Assignment >>
Within the listing below, filter for "amtMax" and copy every matching line.

Given data >>
-- ==== Sys2Proof/Tests/Slice0.lean ====
section
/-!
SUPPORT. Tests: the WellFormed smoke test, decoding of words written out by hand from spec 30_encoding.md (R88, R100,
R101; byte layout log 3), at most two small tests per operation with the expected result taken from the spec's own
examples (cited), the opcode-table words, and, for every obligation with hypotheses, a witness that meets them.
-/
namespace Sys2Proof.Tests

open Sys2Proof Sys2Proof.Machine

set_option maxRecDepth 8000

/-! ## Helpers -/

/-- The event output of a next state; no value when the operation stops. -/
def outOf : Result → Option Event
  | .next t => some t.out
  | .fault _ => none
  | .refused _ => none

/-- A field of a next state. -/
def fieldOf {α : Type} (f : State → α) : Result → Option α
  | .next t => some (f t)
  | .fault _ => none
  | .refused _ => none

/-- Why an operation was refused. -/
def refusalOf : Result → Option Refusal
  | .next _ => none
  | .fault _ => none
  | .refused r => some r

/-- Why an operation faulted. -/
def faultOf : Result → Option Fault
  | .next _ => none
  | .fault r => some r
  | .refused _ => none

/-- The reset state with this framer. -/
def withFramer (f : Framer) : State := { State.reset with fr := [f] }

/-- A framer that holds these bytes. -/
def holding (w : List Byte) : Framer := ⟨.accumulating, BitVec.ofNat 5 w.length, Memory.writeN [] 0 w, ChannelFrame.reset⟩

/-- The reset state with the parser waiting for a length byte. -/
def awaitingLength : State := { State.reset with tp := { Parser.reset with st := .len, addr := 0xC8 } }

/-- The reset state with the parser inside a block of length `n` of which it holds these bytes. -/
def inBlock (n : Nat) (w : List Byte) : State :=
  { State.reset with tp := ⟨.block, 0xC8, BitVec.ofNat 6 n, BitVec.ofNat 6 w.length, Memory.writeN [] 0 w⟩ }

/-- The reset state with this phase. -/
def inPhase (p : Phase) : State := { State.reset with esc := { Esc.reset with phase := p } }

/-- The reset state with pending bytes. -/
def pending (w : List Byte) : State := { State.reset with input := w }

/-- A reset state in gear-less mode (R228), with this phase. -/
def gearless (p : Phase) : State :=
  { State.resetAt { Config.reference with gearMode := false } with esc := { Esc.reset with phase := p } }

/-- Every channel 992, every flag 0. -/
def mid : ChannelFrame := ChannelFrame.reset

/-- The wire frame of `mid`, from the example of R110. -/
def midWire : List Byte :=
  [0x0F, 0xE0, 0x03, 0x1F, 0xF8, 0xC0, 0x07, 0x3E, 0xF0, 0x81, 0x0F, 0x7C, 0xE0,
   0x03, 0x1F, 0xF8, 0xC0, 0x07, 0x3E, 0xF0, 0x81, 0x0F, 0x7C, 0x00, 0x00]

/-- `TW[27:18]` saturated at the reference `AMT_MAX` (R100, R211). -/
def gasField (tw : BitVec 28) : Nat := min (tw.extractLsb' 18 10).toNat Config.reference.amtMax

/-- `TW[17:8]` saturated at the reference `AMT_MAX` (R100, R211). -/
def brakeField (tw : BitVec 28) : Nat := min (tw.extractLsb' 8 10).toNat Config.reference.amtMax

/-- The payload of the attitude example of R198. -/
def attPayload : List Byte := [0x03, 0xE8, 0xF6, 0x3C, 0x3D, 0x5C]

/-! ## Well-formedness: each check refuses an ill-formed term -/

theorem test_wf_dec_too_long : (Instr.dec (List.replicate 256 0)).wf Config.reference = false := by decide
theorem test_wf_dec_longest : (Instr.dec (List.replicate 255 0)).wf Config.reference = true := by decide
theorem test_wf_frPush_no_instance : (Instr.frPush 1 0x00).wf Config.reference = false := by decide
/-- `N_RC` is unbounded (R5, R6): an instance above 16 bits is as well-formed as any, and its port event comes back. -/
theorem test_wf_frPush_large_instance :
    (Instr.frPush 69999 0x37).wf { Config.reference with nRc := 70000 } = true ∧
      (Instr.frPush 70000 0x37).wf { Config.reference with nRc := 70000 } = false ∧
      encode Config.reference (.frPush 69999 0x37) = [0x03, 0xEF, 0xA2, 0x04, 0x37] ∧
      decodePort [0x03, 0xEF, 0xA2, 0x04, 0x37] = .ok (.frPush 69999 0x37, []) := by decide
theorem test_wf_records_of_wrong_length :
    Kind.all.all (fun k =>
      !(Instr.ofRecord k (List.replicate (Config.reference.lenOf k + 1) 0)).wf Config.reference &&
        !(Instr.ofRecord k (List.replicate (Config.reference.lenOf k - 1) 0)).wf Config.reference &&
        (Instr.ofRecord k (List.replicate (Config.reference.lenOf k) 0)).wf Config.reference) = true := by decide
theorem test_config_reference_is_legal : Config.reference.ok = true := by decide
theorem test_config_checks :
    [{ Config.reference with noiseThr := 4 }, { Config.reference with noiseThr := 11 },
     { Config.reference with brakePulse := 171 }, { Config.reference with brakePulse := 992 },
     { Config.reference with nudge := 0 }, { Config.reference with nudge := 820 },
     { Config.reference with hyst := 820 }, { Config.reference with lenFmode := 0 },
     { Config.reference with lenFmode := 61 },
     { Config.reference with fbCh17 := 8 }, { Config.reference with fbCh18 := 8 },
     { Config.reference with fbLost := 8 }, { Config.reference with fbFs := 8 },
     { Config.reference with tagGps := 0x07 }].all
      (fun c => !c.ok) = true := by decide

/-- What R6 does not exclude is not refused (R283): `AMT_MAX` = 0, where full throttle in gear 3 is no input (R211, R218), and
`FS` on the bit of `CH17`, where `ENC` writes the or of the two (R84). -/
theorem test_config_not_refused :
    (({ Config.reference with amtMax := 0 } : Config).ok = true ∧
      outOf (step { State.resetAt { Config.reference with amtMax := 0 } with input := [0x05, 0x08, 0x00, 0xFC, 0x0F] }) =
        some (.tick 992 false)) ∧
    (({ Config.reference with fbFs := 7 } : Config).ok = true ∧
      flagsByte { Config.reference with fbFs := 7 } ⟨mid.ch, false, false, true, true⟩ = 0xA0) := by decide

/-! ## Decoding: words written out by hand -/

/-- PSEL 0x1; sixteen channels 992 = 0x3E0; flags CH18 and FS. -/
theorem test_decode_enc :
    decodePort
      [0x01, 0xE0, 0x03, 0xE0, 0x03, 0xE0, 0x03, 0xE0, 0x03, 0xE0, 0x03, 0xE0, 0x03, 0xE0, 0x03, 0xE0, 0x03,
       0xE0, 0x03, 0xE0, 0x03, 0xE0, 0x03, 0xE0, 0x03, 0xE0, 0x03, 0xE0, 0x03, 0xE0, 0x03, 0xFF, 0x07, 0x05] =
      .ok (.enc ⟨vec16 (fun n => if n = 15 then 2047 else 992), false, true, false, true⟩, []) := by decide
theorem test_decode_dec : decodePort [0x02, 0x03, 0x0F, 0x00, 0xAA, 0x0F] = .ok (.dec [0x0F, 0x00, 0xAA], [0x0F]) := by
  decide
/-- Instances 0, 127 and 258 = 2 * 128 + 2. -/
theorem test_decode_frPush :
    decodePort [0x03, 0x00, 0x37] = .ok (.frPush 0 0x37, []) ∧ decodePort [0x03, 0x7F, 0x37] = .ok (.frPush 127 0x37, []) ∧
      decodePort [0x03, 0x82, 0x02, 0x37] = .ok (.frPush 258 0x37, []) := by decide
theorem test_decode_tpPush : decodePort [0x04, 0xC8] = .ok (.tpPush 0xC8, []) := by decide
/-- `TW` = 0x6680008: G = 410, B = 0, gear button 3 (the example of R224). -/
theorem test_decode_escTick : decodePort [0x05, 0x08, 0x00, 0x68, 0x06] = .ok (.escTick 0x6680008, []) := by decide
theorem test_tick_word_fields :
    gasAmount Config.reference 0x6680008 = 410 ∧ brakeAmount Config.reference 0x6680008 = 0 ∧
      revButton 0x6680008 = false ∧ selectGear 0x6680008 = 3 := by decide
theorem test_decode_rst : decodePort [0x0F, 0x04] = .ok (.rst, [0x04]) := by decide
theorem test_decode_reserved :
    ([0x00, 0x06, 0x07, 0x08, 0x09, 0x0A, 0x0B, 0x0C, 0x0D, 0x0E] : List Byte).all
      (fun h => decide (decodePort [h, 0x00] = .error (.reservedPsel h))) = true := by decide
theorem test_decode_too_wide :
    decodePort [0x14, 0xC8] = .error .operandTooWide ∧
      decodePort [0x05, 0x00, 0x00, 0x00, 0x10] = .error .operandTooWide ∧
      decodePort (0x01 :: 0x00 :: 0x08 :: List.replicate 31 0x00) = .error .operandTooWide ∧
      decodePort (0x01 :: (List.replicate 32 0x00 ++ [0x10])) = .error .operandTooWide := by decide
theorem test_decode_truncated :
    decodePort [] = .error .empty ∧ decodePort [0x01] = .error .truncated ∧ decodePort [0x02, 0x01] = .error .truncated ∧
      decodePort [0x03, 0x00] = .error .truncated ∧ decodePort [0x03, 0x82] = .error .truncated ∧ decodePort [0x04] = .error .truncated ∧
      decodePort [0x05, 0x00, 0x00, 0x00] = .error .truncated := by decide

Your response >>
def gasField (tw : BitVec 28) : Nat := min (tw.extractLsb' 18 10).toNat Config.reference.amtMax
def brakeField (tw : BitVec 28) : Nat := min (tw.extractLsb' 8 10).toNat Config.reference.amtMax
    (({ Config.reference with amtMax := 0 } : Config).ok = true ∧
      outOf (step { State.resetAt { Config.reference with amtMax := 0 } with input := [0x05, 0x08, 0x00, 0xFC, 0x0F] }) =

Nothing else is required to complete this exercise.